[Data supplied — start]
-- ==== Sys2Proof/Machine/NodeTable.lean ====
section
/-!
DEFINITION. Chapter 2, The Node Table: taking a frame, the six checks, the sequence number, routing and hand-over, and a
node falling SILENT.
-/
namespace Sys2Proof.Machine

/-! ## The six checks (R33) -/

/-- The source is wrong for the port (R33, check 2). -/
def wrongPort (p : PortId) (src : Nat) : Bool :=
  src == 1 || (match p with
    | .f => src == 0
    | .s => src != 0)

/-- The distance from a record's expected SEQ to a frame's (R35). -/
def seqDistance (r : NodeRecord) (f : Frame) : Nat := (f.seq.toNat + 256 - r.expected) % 256

/-- The record's station entry is a used TOUCH entry (R31). -/
def State.touchStation (s : State) (r : NodeRecord) : Bool :=
  Station.used (s.station r.station) && (s.station r.station).kind == .touch

/-- The first check of R33 that a frame fails, if any. -/
def State.refusalOf (s : State) (p : PortId) (f : Frame) : Option NodeError :=
  let r := s.node f.src.toNat
  if r.role = .none then some .unknownSrc
  else if wrongPort p f.src.toNat then some .wrongPort
  else if destAllowed p f = false then some .badDest
  else if permits r.role (s.touchStation r) f.kind = false then some .kindRefused
  else if f.payload.length < (kindSize f.kind).getD 0 then some .payload
  else if r.synced = true ∧ 128 ≤ seqDistance r f then some .staleSeq
  else none

/-- A refusal counted against its sender, with notice NODE (R34, R193). -/
def State.countRefusal (s : State) (a : Nat) (e : NodeError) : State :=
  let r := s.node a
  (s.setNode a { r with errors := sat 15 (r.errors + 1), lastError := some e }).notifyNode a (nodeErrorNumber e) none

/-! ## Acceptance (R35 to R37, R44) -/

/-- Frames were lost before this one (R35). -/
def seqGap (r : NodeRecord) (f : Frame) : Bool := r.synced && seqDistance r f != 0

/-- The sender's record after an accepted frame (R35, R37). -/
def NodeRecord.heard (r : NodeRecord) (f : Frame) : NodeRecord :=
  { r with
    silence := 0, silent := false, synced := true, expected := (f.seq.toNat + 1) % 256,
    gaps := if seqGap r f then sat 255 (r.gaps + seqDistance r f) else r.gaps }

/-- The gap's notice, and ENCODER_GAP for the encoder (R35, R36). -/
def State.noteGap (s : State) (a : Nat) (r : NodeRecord) (f : Frame) : State :=
  if seqGap r f then
    let t := s.notifyNode a 7 (some (seqDistance r f))
    if r.role = .encoder then t.raiseCause .encoderGap { CauseDetail.empty with node := some a } else t
  else s

/-- A SILENT record has returned to LIVE (R44). -/
def State.noteLive (s : State) (a : Nat) (r : NodeRecord) : State :=
  if r.silent then
    let t := s.notifyNode a 9 none
    if r.role = .mergeEye then t.review else t
  else s

/-- The sender's record is brought up to date (R37). -/
def State.hear (s : State) (f : Frame) : State :=
  let a := f.src.toNat
  let r := s.node a
  ((s.setNode a (NodeRecord.heard r f)).noteGap a r f).noteLive a r

/-! ## Routing (R23, R24, R37, R38, R193) -/

/-- A frame addressed to the part is handed over, or counted for a code no table lists (R38, R193). -/
def State.deliver (s : State) (f : Frame) : State :=
  match handover (s.node f.src.toNat) f with
  | some l => s.setHanded (s.handed ++ l)
  | none => s.countRefusal f.src.toNat .payload

/-- The copy the forward flag asks for (R23, R37). -/
def State.copyOn (s : State) (f : Frame) : State :=
  if (s.node f.src.toNat).forward then s.offerNormal .s { own := false, frame := f } else s

/-- An accepted frame is routed (R23, R24). A frame that is only forwarded is handed to no block, and no code in it is
counted as PAYLOAD; R193 speaks of frames handed to a block alone (log 43). -/
def State.route (s : State) (p : PortId) (f : Frame) : State :=
  if f.dest = 1 then (s.copyOn f).deliver f
  else match p with
    | .f => s.offerNormal .s { own := false, frame := f }
    | .s => s.setHanded (s.handed ++ [.siteFieldFrame f])

/-- A frame taken from an inbound queue is judged (R33). -/
def State.judgeFrame (s : State) (p : PortId) (f : Frame) : State :=
  match s.refusalOf p f with
  | some e => s.countRefusal f.src.toNat e
  | none => (s.hear f).route p f

/-- NODE_FRAME_TAKE (R13, R15, R33). A frame whose sender's silence has come due waits for NODE_SILENT (R39, log 6). The
RESUME is offered before the frame's own effects; R15 gives no order (log 35). -/
def execNodeFrameTake (p : PortId) (s : State) : Host.Outcome State Fault Refusal :=
  running s fun s =>
    match (s.port p).inq with
    | [] => s
    | f :: rest =>
      if (s.node f.frame.src.toNat).silenceDue then s
      else ((s.setPort p { s.port p with inq := rest }).judgeResume p).judgeFrame p f.frame

/-! ## Silence (R41 to R43) -/

/-- The effect of a role becoming SILENT (Table 2-8). -/
def State.silenceEffect (s : State) (a : Nat) (r : NodeRecord) : State :=
  match r.role with
  | .encoder => s.raiseCause .encoderSilent { CauseDetail.empty with node := some a }
  | .station => s.outOfService r.station .nodeSilent
  | .kiosk => s.closeLane r.lane none
  | .gate => s.closeLane r.lane (some .laneClosed)
  | _ =>
    if watchedRole r.role = true ∧ s.halt.mode ≠ .offline then
      s.raiseCause .nodeSilent { CauseDetail.empty with node := some a }
    else s

/-- NODE_SILENT (R41 to R43). -/
def execNodeSilent (addr : Nat) (s : State) : Host.Outcome State Fault Refusal :=
  whenDue (s.node addr).silenceDue s fun s =>
    let r := s.node addr
    let t := s.setNode addr { r with silent := true, synced := false, silenceDue := false }
    (t.notifyNode addr 8 none).silenceEffect addr r

end Sys2Proof.Machine
end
[Data supplied — finish]
*Your assignment*.
Copy out the entries exactly. Begin at the first line and end with the line that has "else if wrongPort".

*Your response*.
-- ==== Sys2Proof/Machine/NodeTable.lean ====
section
/-!
DEFINITION. Chapter 2, The Node Table: taking a frame, the six checks, the sequence number, routing and hand-over, and a
node falling SILENT.
-/
namespace Sys2Proof.Machine

/-! ## The six checks (R33) -/

/-- The source is wrong for the port (R33, check 2). -/
def wrongPort (p : PortId) (src : Nat) : Bool :=
  src == 1 || (match p with
    | .f => src == 0
    | .s => src != 0)

/-- The distance from a record's expected SEQ to a frame's (R35). -/
def seqDistance (r : NodeRecord) (f : Frame) : Nat := (f.seq.toNat + 256 - r.expected) % 256

/-- The record's station entry is a used TOUCH entry (R31). -/
def State.touchStation (s : State) (r : NodeRecord) : Bool :=
  Station.used (s.station r.station) && (s.station r.station).kind == .touch

/-- The first check of R33 that a frame fails, if any. -/
def State.refusalOf (s : State) (p : PortId) (f : Frame) : Option NodeError :=
  let r := s.node f.src.toNat
  if r.role = .none then some .unknownSrc
  else if wrongPort p f.src.toNat then some .wrongPort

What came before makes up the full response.